Data provided:
-- ==== Sys2Proof/Laws/Decode.lean ====
section
/-! SUPPORT. The decoder: every byte has a row, and what the bytes after the opcode byte do. -/

namespace Sys2Proof

theorem decodeOpcode_isSome_fin : ∀ n : Fin 256, (decodeOpcode (BitVec.ofFin n)).isSome = true := by decide +kernel

/-- The rows of 30_encoding.md R92 take every byte. -/
theorem decodeOpcode_isSome (op : Byte) : (decodeOpcode op).isSome = true := decodeOpcode_isSome_fin op.toFin

theorem exists_shape (op : Byte) : ∃ s, decodeOpcode op = some s := Option.isSome_iff_exists.mp (decodeOpcode_isSome op)

theorem opcodeLength_of_shape {op : Byte} {s : Shape} (h : decodeOpcode op = some s) : opcodeLength op = s.length := by
  simp [opcodeLength, h]

/-- An opcode byte begins an instruction of 1, 2 or 3 bytes (30_encoding.md R80). -/
theorem opcodeLength_cases (op : Byte) : opcodeLength op = 1 ∨ opcodeLength op = 2 ∨ opcodeLength op = 3 := by
  obtain ⟨s, hs⟩ := exists_shape op
  rw [opcodeLength_of_shape hs]
  cases s <;> simp [Shape.length]

theorem decode_f1 {op : Byte} {i : Instr} (h : decodeOpcode op = some (.f1 i)) (rest : List Byte) :
    decode (op :: rest) = .ok (i, rest) := by
  simp [decode, h]

theorem decode_f2 {op : Byte} {i : Byte → Instr} (h : decodeOpcode op = some (.f2 i)) (imm : Byte) (rest : List Byte) :
    decode (op :: imm :: rest) = .ok (i imm, rest) := by
  simp [decode, h]

theorem decode_f3 {op : Byte} {i : Word → Instr} (h : decodeOpcode op = some (.f3 i)) (lo hi : Byte)
    (rest : List Byte) : decode (op :: lo :: hi :: rest) = .ok (i (joinBytes hi lo), rest) := by
  simp [decode, h]

/-- What decoded bytes are: an opcode byte of a row and as many operand bytes as its format has. -/
theorem decode_cases {bytes rest : List Byte} {i : Instr} (h : decode bytes = .ok (i, rest)) :
    ∃ op, (decodeOpcode op = some (.f1 i) ∧ bytes = op :: rest) ∨
      (∃ k imm, decodeOpcode op = some (.f2 k) ∧ i = k imm ∧ bytes = op :: imm :: rest) ∨
      (∃ k lo hi, decodeOpcode op = some (.f3 k) ∧ i = k (joinBytes hi lo) ∧ bytes = op :: lo :: hi :: rest) := by
  cases bytes with
  | nil => simp [decode] at h
  | cons op bytes =>
    refine ⟨op, ?_⟩
    obtain ⟨s, hs⟩ := exists_shape op
    cases s with
    | f1 k =>
      simp only [decode, hs, Except.ok.injEq, Prod.mk.injEq] at h
      exact .inl ⟨h.1 ▸ hs, h.2 ▸ rfl⟩
    | f2 k =>
      cases bytes with
      | nil => simp [decode, hs] at h
      | cons imm bytes =>
        simp only [decode, hs, Except.ok.injEq, Prod.mk.injEq] at h
        exact .inr (.inl ⟨k, imm, hs, h.1.symm, h.2 ▸ rfl⟩)
    | f3 k =>
      match bytes with
      | [] => simp [decode, hs] at h
      | [_] => simp [decode, hs] at h
      | lo :: hi :: bytes =>
        simp only [decode, hs, Except.ok.injEq, Prod.mk.injEq] at h
        exact .inr (.inr ⟨k, lo, hi, hs, h.1.symm, h.2 ▸ rfl⟩)

/-- Bytes after the instruction do not matter. -/
theorem decode_append {bytes rest : List Byte} {i : Instr} (h : decode bytes = .ok (i, rest)) (more : List Byte) :
    decode (bytes ++ more) = .ok (i, rest ++ more) := by
  obtain ⟨op, ⟨hs, rfl⟩ | ⟨k, imm, hs, rfl, rfl⟩ | ⟨k, lo, hi, hs, rfl, rfl⟩⟩ := decode_cases h
  · exact decode_f1 hs _
  · exact decode_f2 hs _ _
  · exact decode_f3 hs _ _ _

/-! ### Bytes and words -/

/-- `{hi, lo} = hi * 256 + lo` (00_scope.md R6). -/
theorem joinBytes_toNat (hi lo : Byte) : (joinBytes hi lo).toNat = hi.toNat * 256 + lo.toNat := by
  rw [joinBytes, BitVec.toNat_append, ← Nat.shiftLeft_add_eq_or_of_lt lo.isLt, Nat.shiftLeft_eq]

theorem hiByte_toNat (w : Word) : (hiByte w).toNat = w.toNat / 256 := by
  have := w.isLt
  rw [hiByte, BitVec.extractLsb'_toNat, Nat.shiftRight_eq_div_pow]
  omega

theorem loByte_toNat (w : Word) : (loByte w).toNat = w.toNat % 256 := by
  rw [loByte, BitVec.extractLsb'_toNat, Nat.shiftRight_zero]

@[simp] theorem hiByte_joinBytes (hi lo : Byte) : hiByte (joinBytes hi lo) = hi := by
  have := lo.isLt
  apply BitVec.eq_of_toNat_eq
  rw [hiByte_toNat, joinBytes_toNat]
  omega

@[simp] theorem loByte_joinBytes (hi lo : Byte) : loByte (joinBytes hi lo) = lo := by
  have := lo.isLt
  apply BitVec.eq_of_toNat_eq
  rw [loByte_toNat, joinBytes_toNat]
  omega

@[simp] theorem joinBytes_hiByte_loByte (w : Word) : joinBytes (hiByte w) (loByte w) = w := by
  apply BitVec.eq_of_toNat_eq
  rw [joinBytes_toNat, hiByte_toNat, loByte_toNat]
  omega

/-! ### Field codes -/

@[simp] theorem Reg.ofCode_code (r : Reg) : Reg.ofCode r.code = some r := by cases r <;> rfl
@[simp] theorem Operand.ofCode_code (o : Operand) : Operand.ofCode o.code = o := by
  cases o with
  | reg r => cases r <;> rfl
  | M => rfl
@[simp] theorem Pair.ofCode_code (p : Pair) : Pair.ofCode p.code = p := by cases p <;> rfl
@[simp] theorem StackPair.ofCode_code (p : StackPair) : StackPair.ofCode p.code = some p := by cases p <;> rfl
@[simp] theorem IndexPair.ofCode_code (p : IndexPair) : IndexPair.ofCode p.code = some p := by cases p <;> rfl

end Sys2Proof
end

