/-! ### State.compareA -/

@[simp] theorem State.compareA_a (s : State) (cfg : Config) (v : Byte) : (State.compareA cfg s v).a = s.a := rfl
@[simp] theorem State.compareA_b (s : State) (cfg : Config) (v : Byte) : (State.compareA cfg s v).b = s.b := rfl
@[simp] theorem State.compareA_c (s : State) (cfg : Config) (v : Byte) : (State.compareA cfg s v).c = s.c := rfl
@[simp] theorem State.compareA_d (s : State) (cfg : Config) (v : Byte) : (State.compareA cfg s v).d = s.d := rfl
@[simp] theorem State.compareA_e (s : State) (cfg : Config) (v : Byte) : (State.compareA cfg s v).e = s.e := rfl
@[simp] theorem State.compareA_h (s : State) (cfg : Config) (v : Byte) : (State.compareA cfg s v).h = s.h := rfl
@[simp] theorem State.compareA_l (s : State) (cfg : Config) (v : Byte) : (State.compareA cfg s v).l = s.l := rfl
@[simp] theorem State.compareA_sp (s : State) (cfg : Config) (v : Byte) : (State.compareA cfg s v).sp = s.sp := rfl
@[simp] theorem State.compareA_pc (s : State) (cfg : Config) (v : Byte) : (State.compareA cfg s v).pc = s.pc := rfl
@[simp] theorem State.compareA_flags (s : State) (cfg : Config) (v : Byte) : (State.compareA cfg s v).flags = s.flags.afterSub cfg s.a v false := rfl
@[simp] theorem State.compareA_inte (s : State) (cfg : Config) (v : Byte) : (State.compareA cfg s v).inte = s.inte := rfl
@[simp] theorem State.compareA_halted (s : State) (cfg : Config) (v : Byte) : (State.compareA cfg s v).halted = s.halted := rfl
@[simp] theorem State.compareA_fault (s : State) (cfg : Config) (v : Byte) : (State.compareA cfg s v).fault = s.fault := rfl
@[simp] theorem State.compareA_record (s : State) (cfg : Config) (v : Byte) : (State.compareA cfg s v).record = s.record := rfl
@[simp] theorem State.compareA_mem (s : State) (cfg : Config) (v : Byte) : (State.compareA cfg s v).mem = s.mem := rfl
@[simp] theorem State.compareA_portOut (s : State) (cfg : Config) (v : Byte) : (State.compareA cfg s v).portOut = s.portOut := rfl
@[simp] theorem State.compareA_portIn (s : State) (cfg : Config) (v : Byte) : (State.compareA cfg s v).portIn = s.portIn := rfl
@[simp] theorem State.compareA_draws (s : State) (cfg : Config) (v : Byte) : (State.compareA cfg s v).draws = s.draws := rfl
@[simp] theorem State.compareA_irqs (s : State) (cfg : Config) (v : Byte) : (State.compareA cfg s v).irqs = s.irqs := rfl
@[simp] theorem State.compareA_choices (s : State) (cfg : Config) (v : Byte) : (State.compareA cfg s v).choices = s.choices := rfl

Activity: Among the entries above, copy exactly only the lines starting with the one containing "rw [opcodeLength_of_shape hs]" and going through the one containing "hi :: bytes =>", both ends included.

Solution for this exercise:
  rw [opcodeLength_of_shape hs]
  cases s <;> simp [Shape.length]

theorem decode_f1 {op : Byte} {i : Instr} (h : decodeOpcode op = some (.f1 i)) (rest : List Byte) :
    decode (op :: rest) = .ok (i, rest) := by
  simp [decode, h]

theorem decode_f2 {op : Byte} {i : Byte → Instr} (h : decodeOpcode op = some (.f2 i)) (imm : Byte) (rest : List Byte) :
    decode (op :: imm :: rest) = .ok (i imm, rest) := by
  simp [decode, h]

theorem decode_f3 {op : Byte} {i : Word → Instr} (h : decodeOpcode op = some (.f3 i)) (lo hi : Byte)
    (rest : List Byte) : decode (op :: lo :: hi :: rest) = .ok (i (joinBytes hi lo), rest) := by
  simp [decode, h]

/-- What decoded bytes are: an opcode byte of a row and as many operand bytes as its format has. -/
theorem decode_cases {bytes rest : List Byte} {i : Instr} (h : decode bytes = .ok (i, rest)) :
    ∃ op, (decodeOpcode op = some (.f1 i) ∧ bytes = op :: rest) ∨
      (∃ k imm, decodeOpcode op = some (.f2 k) ∧ i = k imm ∧ bytes = op :: imm :: rest) ∨
      (∃ k lo hi, decodeOpcode op = some (.f3 k) ∧ i = k (joinBytes hi lo) ∧ bytes = op :: lo :: hi :: rest) := by
  cases bytes with
  | nil => simp [decode] at h
  | cons op bytes =>
    refine ⟨op, ?_⟩
    obtain ⟨s, hs⟩ := exists_shape op
    cases s with
    | f1 k =>
      simp only [decode, hs, Except.ok.injEq, Prod.mk.injEq] at h
      exact .inl ⟨h.1 ▸ hs, h.2 ▸ rfl⟩
    | f2 k =>
      cases bytes with
      | nil => simp [decode, hs] at h
      | cons imm bytes =>
        simp only [decode, hs, Except.ok.injEq, Prod.mk.injEq] at h
        exact .inr (.inl ⟨k, imm, hs, h.1.symm, h.2 ▸ rfl⟩)
    | f3 k =>
      match bytes with
      | [] => simp [decode, hs] at h
      | [_] => simp [decode, hs] at h
      | lo :: hi :: bytes =>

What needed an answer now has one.